For each digest a file must be kept which holds an ongoing record of the list of topics found in each individual digest file. The key which holds this information in %config_out must be called <todays_topics>. It has been found convenient to keep this file in the digests directory, but you may make other choices.

    %pw32u_config_out = (
        title                      => 'Perl-Win32-Users',
        dir_digest                 => "../pw32u",
        dir_threads                => "../pw32u/Threads",
        digests_log                => "../pw32u/digests_log.txt",
        todays_topics              => "../pw32u/todays_topics.txt",
        ...
    );

    %pbml_config_out = (
        title                      => 'Perl Beginner',
        dir_digest                 => "../pbml",
        dir_threads                => "../pbml/Threads",
        digests_log                => "../pbml/digests_log.txt",
        todays_topics              => "../pbml/todays_topics.txt",
        ...
    );
6 Format for Identifying Digest Number in Output

For each digest you must choose how to format the number(s) of the individual digest file being processed when messages from that file are written to a threads file. What you are doing here is formatting the information captured by the pattern_target key in a given digest's %config_in (see above). You express this choice as a single-quoted string which formats the data captured by Perl regular expression which in pattern_target. This formatting is done via the Perl sprintf function. The resulting string is assigned to be the value of %config_out key <id_format>.

We saw above that digests from the Perl-Win32-Users list carried both a volume number and an individual digest number.

    Perl-Win32-Users Digest, Vol 1 Issue 1771.txt
    Perl-Win32-Users Digest, Vol 1 Issue 1772.txt

Both numbers were captured by the Perl regular expression in %pw32u_config_in key <pattern_target>.

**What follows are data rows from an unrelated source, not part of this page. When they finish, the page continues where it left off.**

-- ==== Sys2Proof/Machine/Rotation.lean ====
section
/-! DEFINITION. The pool of physical clusters: rotation (R390 to R396), self-tests and retirement (R391, R407, R408), the
detected-error sequence (R401 to R404), and the loss of a compute die (R309). -/

namespace Sys2Proof.Machine

/-! ## The pool (R389, R390) -/

/-- The record of a physical cluster. -/
def Pool.pcn (q : Pool) (p : Nat) : Phys := q.phys.getOr p { state := .untested }

/-- `f` applied to a physical cluster. -/
def Pool.mod (q : Pool) (p : Nat) (f : Phys → Phys) : Pool := { q with phys := q.phys.put p (f (q.pcn p)) }

/-- A physical cluster enters a state. -/
def Pool.enter (q : Pool) (p : Nat) (st : PcState) : Pool :=
  { q.mod p fun x => { x with state := st, since := q.seq } with seq := q.seq + 1 }

/-- Numbers of clusters: FALLOW, SPARE, RETIRED, and P (R389). -/
def Pool.fallow (q : Pool) : Nat := q.count fun x => decide (x = .fallow)
def Pool.spare (q : Pool) : Nat := q.count fun x => decide (x = .spare)
def Pool.gone (q : Pool) : Nat := q.count fun x => decide (x = .retired)
def Pool.size (q : Pool) : Nat := q.fallow + q.spare

/-- FALLOWN of ROTCTL (R411). -/
def Chip.fallown (h : Chip) : Nat := bits (h.regs.getOr 0x460 32) 0 7

/-- The fallow count with each rotation in progress counted, and its target (R390). -/
def State.fallowCount (s : State) : Nat := s.pool.fallow + s.pool.rotations.length
def State.fallowTarget (s : State) : Nat := min s.chip.fallown s.pool.size

/-- The die of a physical cluster (R300). -/
def dieOfPcn (p : Nat) : Nat := p / 128

/-- A rotation or a restore fills a cluster of the die, or this cluster, or a restore is to (R396, R403). -/
def Pool.fillsDie (q : Pool) (die : Nat) : Bool :=
  q.rotations.any (fun r => decide (dieOfPcn r.dst = die)) ||
    q.restores.any fun r => match r.target with | some t => decide (dieOfPcn t = die) | none => false
def Pool.fills (q : Pool) (p : Nat) : Bool :=
  q.rotations.any (fun r => decide (r.dst = p)) || q.restores.any fun r => decide (r.target = some p ∨ r.wish = some p)

/-- The cluster that has been longest in a state among those that qualify. -/
def Pool.longest (q : Pool) (f : Nat × Phys → Bool) : Option Nat :=
  ((q.phys.filter f).foldl (fun best x =>
    match best with
    | none => some x
    | some b => if x.2.since < b.2.since then some x else best) (none : Option (Nat × Phys))).map (·.1)

/-! ## Table entries (R304, R394) -/

/-- The entry of VCN v written with a new GEN; the routers of both physical clusters have it first (R304). -/
def Chip.writeEntry (h : Chip) (v pcn : Nat) : Chip :=
  let old := h.vmap.getOr v {}
  let e : VEntry := { valid := true, pcn := BitVec.ofNat 11 pcn, gen := old.gen + 1 }
  let first := fun r : Nat => r == old.pcn.toNat / 4 || r == pcn / 4
  let stale := h.stale.filter fun x => !(decide (x.2.1 = v) && first x.1)
  -- a router that still has an earlier entry keeps that one until it is updated
  let late := (List.range 768).filter fun r => !first r && !stale.any fun x => decide (x.1 = r ∧ x.2.1 = v)
  { h with vmap := h.vmap.put v e, stale := stale ++ late.map fun r => (r, v, old) }

/-- The routers that have the new entry for v at once send again what v has not acknowledged; the others do so as they take the entry
(R304, R394). -/
def Chip.resend (h : Chip) (v : Nat) : Chip :=
  let late := fun r : Nat => h.stale.any fun x => decide (x.1 = r ∧ x.2.1 = v)
  let again := (h.flights.filterMap fun f => h.unacknowledged v f.2).filter fun x => !late x.1
  again.foldl (fun h x => h.send x.1 v x.2) h

/-! ## Rotation (R392, R393) -/

/-- Active partitions that a VCN belongs to. -/
def Chip.owners (h : Chip) (v : Nat) : List (Nat × Partition) := h.parts.filter fun q => q.2.active && q.2.holds v

/-- ROTSPACE in ns (R411). -/
def Chip.rotSpace (h : Chip) : Nat := (h.regs.getOr 0x462 1000000).toNat * 1000

/-- A blackout of the partition is in force (R386). -/
def Chip.inBlackout (h : Chip) (q : Partition) : Bool :=
  q.bounded && q.jobs.any fun j => j.black && decide (h.now < j.acceptedAt + 100000000)

/-- A rotation of another cluster of v's partition began less than ROTSPACE ago. -/
def Chip.inSpacing (h : Chip) (q : Partition) (v : Nat) : Bool := q.rotated.any fun x => decide (x.1 ≠ v ∧ h.now < x.2 + h.rotSpace)

/-- A LIVE cluster may be rotated; `asked` skips the spacing (R392). -/
def State.eligible (s : State) (asked : Bool) (v : Nat) : Bool :=
  let h := s.chip
  !s.pool.rotations.any (fun r => decide (r.v = v)) && !s.pool.restores.any (fun r => decide (r.v = v)) &&
    !(h.cluster v).stopped && (h.owners v).all fun q => !h.inBlackout q.2 && (asked || !h.inSpacing q.2 v)

/-- The dies that hold the cairn partner of v or a cluster whose cairn v holds (R392, R401). -/
def Chip.tiedDies (h : Chip) (v : Nat) : List Nat :=
  (h.owners v).flatMap fun q =>
    if cairnInterval q.2.cairn = 0 then []
    else ((q.2.partners.get v).toList ++ (q.2.partners.filter fun x => decide (x.2 = v)).map (·.1)).map h.dieOf

/-- The VCN a physical cluster holds. -/
def Pool.vcnOf (q : Pool) (p : Nat) : Option Nat :=
  match (q.pcn p).state with
  | .live v => some v
  | _ => none

/-- The source that steering rotates next: a cluster whose counter reached 16, else the one longest without a self-test
(R392, R408). -/
def State.rotationSource (s : State) : Option Nat :=
  let xs := s.pool.phys.filter fun x => match x.2.state with | .live v => s.eligible false v | _ => false
  let old := xs.filter fun x => decide (16 ≤ x.2.age.toNat)
  ((if old = [] then xs else old).foldl (fun best x =>
    match best with
    | none => some x
    | some b => if x.2.tested < b.2.tested then some x else best) (none : Option (Nat × Phys))).map (·.1)

/-- The target of a rotation or a restore of v among the clusters of a state: the one longest in it, on a die that is not
fenced and holds neither its cairn partner nor a cairn of its own (R392, R401). -/
def State.targetFor (s : State) (v : Nat) (st : PcState) : Option Nat :=
  let bad := s.chip.tiedDies v
  s.pool.longest fun x =>
    decide (x.2.state = st) && !s.pool.fills x.1 && !bad.contains (dieOfPcn x.1) && !s.chip.fences.contains (dieOfPcn x.1)

/-- A target for a restore of v exists (R401). -/
def State.restoreTarget (s : State) (v : Nat) : Option Nat := (s.targetFor v .spare).or (s.targetFor v .fallow)

/-- The target that a waiting restore is about to take. -/
def State.nextTarget (s : State) (r : Restore) : Option Nat := if r.target.isSome then none else r.wish.or (s.restoreTarget r.v)

/-- No restore waits for the die, so that a rotation may fill it (R403). -/
def State.dieOpen (s : State) (die : Nat) : Bool :=
  !s.pool.fillsDie die && s.pool.restores.all fun r => decide ((s.nextTarget r).map dieOfPcn ≠ some die)

/-- A cluster has become SPARE, and PAUSE, the fallow count and P let steering start a rotation (R390, R392). -/
def State.mayRotate (s : State) : Bool :=
  s.pool.due && !(s.chip.regs.getOr 0x460 32).getLsbD 31 && decide (s.fallowCount < s.fallowTarget)

/-- The rotation that may start from src to dst moves this VCN (R392); none starts in reduced service (R462). -/
def State.rotationOf (s : State) (src dst : Nat) : Option Nat :=
  match s.pool.vcnOf src with
  | none => none
  | some v =>
    let asked := s.pool.requests.contains v
    let go := asked || (s.mayRotate && decide (s.rotationSource = some src))
    if go && !s.chip.reduced && s.eligible asked v && decide (8 ≤ s.pool.size ∧ s.pool.rotations.length < 16) &&
        decide (s.targetFor v .spare = some dst) && s.dieOpen (dieOfPcn dst) then some v
    else none

/-- A launch of a bounded partition runs on a cluster: every fault that a restore repairs counts as reported for it (R405). -/
def Chip.boundedRuns (h : Chip) (v : Nat) : Bool :=
  match (h.cluster v).pid with
  | some pid => (h.part pid).bounded && (h.part pid).jobs.any (·.bounded)
  | none => false

/-- CLASS of the record of a fault that a restore repairs, at detection: replayed, or reported for the bounded launches that run there
(R405; log 48). -/
def Chip.replayClass (h : Chip) (v : Nat) : Nat := if h.boundedRuns v then 2 else 1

    '.*Vol\s(\d+),\sIssue\s(\d+)\.txt',

Here we have chosen to format the volume number as a 3-digit, 0-padded number and the individual digest number as a 4-digit, 0-padded number. We then join these two data with an underscore.

    %pw32u_config_out = (
        title                      => 'Perl-Win32-Users',
        dir_digest                 => "../pw32u",
        dir_threads                => "../pw32u/Threads",
        digests_log                => "../pw32u/digests_log.txt",
        todays_topics              => "../pw32u/todays_topics.txt",
        id_format                  => 'sprintf("%03d",$1) . \'_\' . sprintf("%04d",$2)',
        ...
    );

We saw above that digests from the Perl Beginners list carried only an digest number -- no volume number.

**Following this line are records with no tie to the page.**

/-- Reset values of package registers that are not zero (R321, R411, R426, R437). -/
def plainReset (i : Nat) : Word :=
  match i with
  | 0x460 => 32
  | 0x462 => 1000000
  | 0x4AA => 12000
  | 0x4C8 => 1000
  | _ => if 0x411 ≤ i ∧ i ≤ 0x418 then BitVec.allOnes 64 else 0

/-- Registers that read as they stand: the plain ones, and those that the device or another rule writes. -/
def standing (i : Nat) : Bool :=
  (plainMask i).isSome || [0x410, 0x42A, 0x42C, 0x430, 0x460, 0x492, 0x49A, 0x4A0, 0x4A9, 0x4AB].contains i ||
    decide (0x411 ≤ i ∧ i ≤ 0x418) || decide (0x450 ≤ i ∧ i ≤ 0x457)

/-- A read of a package register by a core of cluster v. -/
def State.readPackage (s : State) (v i : Nat) : Option Word :=
  let h := s.chip
  match i with
  | 0x401 =>
    let e := h.routerEntry (h.routerOf v) (h.reg 0x400).toNat
    some (BitVec.ofNat 64 (flag e.valid 31 + e.gen.toNat * 2 ^ 16 + e.pcn.toNat))
  | 0x461 => some (BitVec.ofNat 64 (flag (s.pool.requests ≠ []) 63) ||| h.reg 0x461)
  | 0x463 => some s.rotstat
  | 0x480 => some s.gradestat
  | 0x482 => some (s.pool.retdat (h.reg 0x481).toNat)
  | 0x484 => some (s.pool.agedat (h.reg 0x483).toNat)
  | 0x4A4 => some (BitVec.ofNat 64 h.stage)
  | _ => if standing i then some (h.regs.getOr i (plainReset i)) else h.readPart i

/-! ## The package band: writes -/

/-- A write of PGVT (R413): without a partition it has no effect; the period applies from the next round. -/
def Chip.pgvt (h : Chip) (x : Word) : Option Chip :=
  if x.toNat < 256 ∨ 64000 < x.toNat then none
  else some (if (h.part h.psel).active then h.modPart h.psel fun q => { q with period := fld x 0 17 } else h)

/-- A write of PPRE (R413). -/
def Chip.ppre (h : Chip) (x : Word) : Option Chip :=
  if 3 ≤ x.toNat then none
  else some (if x.getLsbD 0 then h.partitionPreempt h.psel else if x.getLsbD 1 then h.partitionResume h.psel else h)

/-- A write of a register that is ignored while the partition is ACTIVE, and sets REFUSED then (R388). -/
def Chip.whileInactive (h : Chip) (f : Partition → Partition) : Chip :=
  h.modPart h.psel fun q => if q.active then { q with refused := true } else f q

/-- A write of PCFG (R388). -/
def Chip.pcfgWrite (h : Chip) (x : Word) : Option Chip :=
  if x.toNat < 2 ^ 43 then
    some (h.whileInactive fun q =>
      { q with checked := x.getLsbD 42, screen := x.getLsbD 41, bounded := x.getLsbD 40, cap := fld x 36 4, w := fld x 0 36 })
  else none

/-- A write of FABCFG (R428). A roped partition has COUNT 1, and PKG is at most COUNT. -/
def Chip.fabcfgWrite (h : Chip) (x : Word) : Option Chip :=
  if x &&& 0xFF01FFFF#64 ≠ x ∨ (x.getLsbD 16 ∧ bits x 8 8 ≠ 1) ∨ bits x 8 8 < bits x 0 8 then none
  else some (h.modPart h.psel fun q =>
    if q.active then { q with fabRefused := true } else { q with fabcfg := x, fabRefused := false })

/-- A write of WBBASE (R416). -/
def Chip.wbbase (h : Chip) (x : Word) : Option Chip :=
  if x &&& 0x1FFC0000000#64 ≠ x then none
  else if x.toNat % h.barSize ≠ 0 ∨ 2 ^ 41 < x.toNat + h.barSize then
    some { h with regs := h.regs.put 0x4A0 (h.reg 0x4A0 ||| 0x8000000000000000#64) }
  else some { h with regs := h.regs.put 0x4A0 x }

/-- A write of a register of the partition that PSEL names. -/
def Chip.writePart (h : Chip) (i : Nat) (x : Word) : Option Chip :=
  let pid := h.psel
  match i with
  | 0x448 => if x.toNat < 2 ^ 38 then some (h.modPart pid fun q => { q with irvBase := fld x 0 38 }) else none
  | 0x449 => if x.toNat < 2 ^ 38 then some (h.modPart pid fun q => { q with irvSize := fld x 0 38 }) else none
  | 0x471 => h.pgvt x
  | 0x473 => some (h.pcairn pid x)
  | 0x475 => h.ppre x
  | 0x476 => h.pcfgWrite x
  | 0x477 => some (h.whileInactive fun q => { q with seed := x })
  | 0x478 => if x.toNat % 4 = 0 then some (h.whileInactive fun q => { q with disp := x }) else none
  | 0x4C0 => h.fabcfgWrite x
  | 0x4C1 => if x.toNat < 2 ^ 10 then some (h.modPart pid fun q => { q with fridx := fld x 0 10 }) else none
  | 0x4C2 => h.frdat pid x
  | _ =>
    if 0x4D0 ≤ i ∧ i < 0x4E0 then
      if x &&& 0x8000FFFFFFFFFFFF#64 = x then some (h.modPart pid fun q => { q with links := q.links.put (i - 0x4D0) x }) else none
    else if 0x500 ≤ i ∧ i < 0x520 then
      some (h.whileInactive fun q => { q with vcnmap := q.vcnmap.put (i - 0x500) x })
    else none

    [PBML] Digest Number 1491.txt
    [PBML] Digest Number 1492.txt

This number was captured by the Perl regular expression in %pbml_config_in key <pattern_target>.

    '.*\s(\d+)\.txt$'

Here we have chosen to format the digest number as a 5-digit, 0-padded number.

    %pbml_config_out = (
        title                      => 'Perl Beginner',
        dir_digest                 => "../pbml",
        dir_threads                => "../pbml/Threads",
        digests_log                => "../pbml/digests_log.txt",
        todays_topics              => "../pbml/todays_topics.txt",
        id_format                  => 'sprintf("%05d",$1)',
        ...
    );

Note that if you allow for a 4-digit number, the highest numbered digest you can process off a given mailing list will be 9999. If you allow for a 5-digit number, the upper limit will be 99999. The latter should be sufficient for a lifetime even for a mailing list (e.g., London.pm) which generates 3 or 4 digest files per day or over 1000 per year.

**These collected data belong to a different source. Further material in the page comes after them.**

-- ==== Sys2Proof/Machine/Tw.lean ====
section
/-! DEFINITION. The TW major (R350, R351, R360, R361). -/

namespace Sys2Proof.Machine

/-! ## SEND and SENDV (R350, R351) -/

/-- Fields of the control word (R350). -/
def sendLen (c : Word) : Nat := bits c 32 9
def sendVcn (c : Word) : Nat := bits c 16 11
def sendHandler (c : Word) : Nat := bits c 0 10

/-- A control word that breaks R350: payload bytes are a multiple of `unit`, at least `least` and at most 256. -/
def sendRefused (c : Word) (unit least : Nat) : Bool :=
  decide (bits c 41 23 ≠ 0 ∨ bits c 27 5 ≠ 0 ∨ bits c 10 6 ≠ 0 ∨ sendLen c % unit ≠ 0 ∨ sendLen c < least ∨ 256 < sendLen c)

/-- The checks of R351 up to the payload. -/
def Chip.sendCheck (h : Chip) (self : Thread) (p : At) (w : Half) (c y : Word) (unit least : Nat) : Except Stop Unit :=
  let vcn := BitVec.ofNat 64 (sendVcn c)
  if self.sup ∨ sendRefused c unit least then .error (.trap .eill (tvalWord w))
  else if self.quiet then .error (.trap .equiet 0)
  else if h.v ≤ sendVcn c then .error (.trap .ewindow vcn)
  else if !(h.part self.pid).holds (sendVcn c) then .error (.trap .eperm vcn)
  else if !((h.cluster p.v).handler (sendHandler c)).valid then .error (.trap .egbpcfg (BitVec.ofNat 64 (sendHandler c)))
  else if bits y 24 40 ≤ bits self.stamp 24 40 then .error (.trap .estamp y)
  else if self.counters.send = 65536 then .error (.trap .eperm 0)
  else .ok ()

/-- The message of a send (R351). -/
def Chip.messageOf (h : Chip) (t : Thread) (c y : Word) (payload : List Byte) : Message :=
  { sender := t.uid, sendIdx := t.counters.send, incarnation := ((h.task? t.uid).map (·.aborts)).getD 0 % 2 ^ 32
    senderStamp := t.stamp, srcV := t.homeV, pid := t.pid, destV := sendVcn c, handler := sendHandler c, stamp := y
    payload := payload, fmtA := t.fmtA, fmtB := t.fmtB, fmtC := t.fmtC, priority := t.priority
    floor := h.floorStamp t.pid t.stamp, srcPkg := (h.part t.pid).pkg, toPkg := (h.part t.pid).routeOf (sendHandler c) }

/-- The send record taken, the message delivered, and the send index written (R351); `addr` is the address operand, 0 where it has
none (R387). -/
def Chip.sendNow (h : Chip) (self : Thread) (p : At) (d : BitVec 7) (c y addr : Word) (payload : List Byte) : Except Stop Chip := do
  let h ← h.need p.v self.uid 1 false addr
  let m := h.messageOf self c y payload
  let h := ((h.addRecord p.v self.uid (.send m)).post m).modThread p fun t =>
    { t with counters := { t.counters with send := t.counters.send + 1 } }
  .ok (h.writeDst p d (BitVec.ofNat 64 self.counters.send))

/-- A payload of `n` bytes at `x` read from local scratch, each address a multiple of `al` (R351, R361). -/
def Chip.payload (h : Chip) (self : Thread) (p : At) (x : Word) (n al : Nat) : Except Stop (List Byte × Chip) :=
  if windowOf x.toNat ≠ .scratch ∨ windowOf (x.toNat + n - 1) ≠ .scratch then .error (.trap .ewindow x)
  else if x.toNat % al ≠ 0 then .error (.trap .ealign x)
  else if h.accessHeld p self x.toNat n then .error .stall
  else
    match h.readBytes self.who p.v x.toNat n with
    | .ok r => .ok r
    | .error (.fault t v) => .error (.trap t v)
    | .error (.stop e) => .error e
    | .error (.walk ..) => .error .stall

/-- SEND (R350, R351). -/
def execSend (d : BitVec 7) (a : BitVec 7) (b : BitVec 7) (s : State) : Host.Outcome State Fault Refusal :=
  let w := (wordR 36#6 d a b 0#5)
  issueChip (form w [.bothOwned d, .src a, .src b]) s fun self p h => do
    let (x, h) ← h.readAt p a
    let (y, h) ← h.readAt p b
    let (c, h) ← h.readAt p d
    h.sendCheck self p w c y 8 0
    if sendLen c = 0 then h.sendNow self p d c y x []
    else
      let (bs, h) ← h.payload self p x (sendLen c) 8
      h.sendNow self p d c y x bs

/-- SENDV (R350, R351): the payload is the first bytes of a vector register. -/
def execSendv (d : BitVec 7) (va : BitVec 5) (b : BitVec 7) (s : State) : Host.Outcome State Fault Refusal :=
  let w := (wordR 36#6 d (0#2 ++ va) b 1#5)
  issueChip (form w [.bothOwned d, .src b]) s fun self p h => do
    let (y, h) ← h.readAt p b
    let (c, h) ← h.readAt p d
    h.sendCheck self p w c y 4 4
    let k ← h.laneCheck p self.uid
    if k.queue ≠ [] then .error .stall
    else h.sendNow self p d c y 0 (((vreg k.v va.toNat).flatMap fun x => natToBytes 4 x.toNat).take (sendLen c))

/-! ## GVT and STAMP (R360) -/

/-- GVT (R360): a task waits until it is the floor task. -/
def execGvt (d : BitVec 7) (s : State) : Host.Outcome State Fault Refusal :=
  issueChip (form (wordR 36#6 d 0#7 0#7 2#5) [.dst d]) s fun self p h =>
    if self.sup then .ok (h.writeDst p d ((h.part (h.pidAt p.v self)).gvt.getD (BitVec.allOnes 64)))
    else if h.floorStamp self.pid self.stamp then .ok (h.writeDst p d self.stamp)
    else .error .stall

/-- STAMP (R360). -/
def execStamp (d : BitVec 7) (s : State) : Host.Outcome State Fault Refusal :=
  issueChip (form (wordR 36#6 d 0#7 0#7 4#5) [.dst d]) s fun self p h => .ok (h.writeDst p d self.tstamp)

/-! ## IRV (R361) -/

/-- IRV is for non-quiet tasks (R361). -/
def irvMode (self : Thread) (w : Half) : Except Stop Unit :=
  if self.sup then .error (.trap .eill (tvalWord w)) else if self.quiet then .error (.trap .equiet 0) else .ok ()

/-- The IRV record made (R361); `addr` is the address operand, 0 where it has none (R387). -/
def Chip.irvNow (h : Chip) (self : Thread) (p : At) (k : IrvKind) (addr : Word) (x : Nat) (y : Word) (payload : List Byte) :
    Except Stop Chip := do
  let h ← h.need p.v self.uid 3 false addr
  .ok (h.addRecord p.v self.uid (.irv k x y payload))

/-- IRV.HOST (R361): the record keeps the host bus address. -/
def execIrvHost (a : BitVec 7) (b : BitVec 7) (s : State) : Host.Outcome State Fault Refusal :=
  let w := (wordR 36#6 1#7 a b 3#5)
  issueChip (form w [.src a, .src b]) s fun self p h => do
    let (x, h) ← h.readAt p a
    let (y, h) ← h.readAt p b
    irvMode self w
    if windowOf x.toNat ≠ .global then .error (.trap .ewindow x)
    else if x.toNat % 64 ≠ 0 then .error (.trap .ealign x)
    else
      let h := h.warm self.pid x.toNat
      match h.resolve self.who x.toNat x with
      | .error (.fault t v) => .error (.trap t v)
      | .error (.walk pid r) => .ok (h.waitWalk self p pid r 1)
      | .error (.stop e) => .error e
      | .ok l =>
        if l.attr ≠ .host then .error (.trap .eperm x)
        else
          let (bs, h) ← h.payload self p y 64 64
          h.irvNow self p .host x (l.pa % 2 ^ 47) y bs

/-- IRV.FLASH (R361). -/
def execIrvFlash (a : BitVec 7) (b : BitVec 7) (s : State) : Host.Outcome State Fault Refusal :=
  let w := (wordR 36#6 2#7 a b 3#5)
  issueChip (form w [.src a, .src b]) s fun self p h => do
    let (x, h) ← h.readAt p a
    let (y, h) ← h.readAt p b
    irvMode self w
    if x.toNat % 64 ≠ 0 then .error (.trap .ealign x)
    else if 64 * (h.part self.pid).irvSize.toNat < x.toNat + 64 then .error (.trap .eperm x)
    else
      let (bs, h) ← h.payload self p y 64 64
      h.irvNow self p .flash x x.toNat y bs

/-- IRV.DB (R361). -/
def execIrvDb (a : BitVec 7) (b : BitVec 7) (s : State) : Host.Outcome State Fault Refusal :=
  let w := (wordR 36#6 3#7 a b 3#5)
  issueChip (form w [.src a, .src b]) s fun self p h => do
    let (x, h) ← h.readAt p a
    let (y, h) ← h.readAt p b
    irvMode self w
    if bits x 3 61 ≠ 0 then .error (.trap .eill (tvalWord w)) else h.irvNow self p .db 0 x.toNat y []

end Sys2Proof.Machine
end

7 Format for Numbering Individual Messages in Output

For each digest you must choose how to format the number which the digest assigns to its individual messages. Experience suggests that 2 digits should be more than sufficient to format this number, as all digests which the author has observed have fewer than 100 entries. However, below we have arbitrarily decided to allow for up to 9999 entries in a given digest. As with the digest number, the formatting is accomplished via the Perl sprintf function. The result is stored in a %config_out key which must be called output_id_format.

    %pw32u_config_out = (
        title                      => 'Perl-Win32-Users',
        dir_digest                 => "../pw32u",
        dir_threads                => "../pw32u/Threads",
        digests_log                => "../pw32u/digests_log.txt",
        todays_topics              => "../pw32u/todays_topics.txt",
        id_format                  => 'sprintf("%03d",$1) . 
                                           \'_\' . sprintf("%04d",$2)',
        output_id_format           => 'sprintf("%04d",$1)',
        ...
    );

    %pbml_config_out = (
        title                      => 'Perl Beginner',
        dir_digest                 => "../pbml",
        dir_threads                => "../pbml/Threads",
        digests_log                => "../pbml/digests_log.txt",
        todays_topics              => "../pbml/todays_topics.txt",
        id_format                  => 'sprintf("%05d",$1)',
        output_id_format           => 'sprintf("%04d",$1)',
        ...
    );
8 Thread Message Delimiter

For each digest you must compose a string which will separate one message in a threads file from its successor. This string must be double-quoted and assigned to %config_out key thread_msg_delimiter. For readability, this string should terminate in two or more \n\n newline characters so that the delimiter is always a paragraph unto itself.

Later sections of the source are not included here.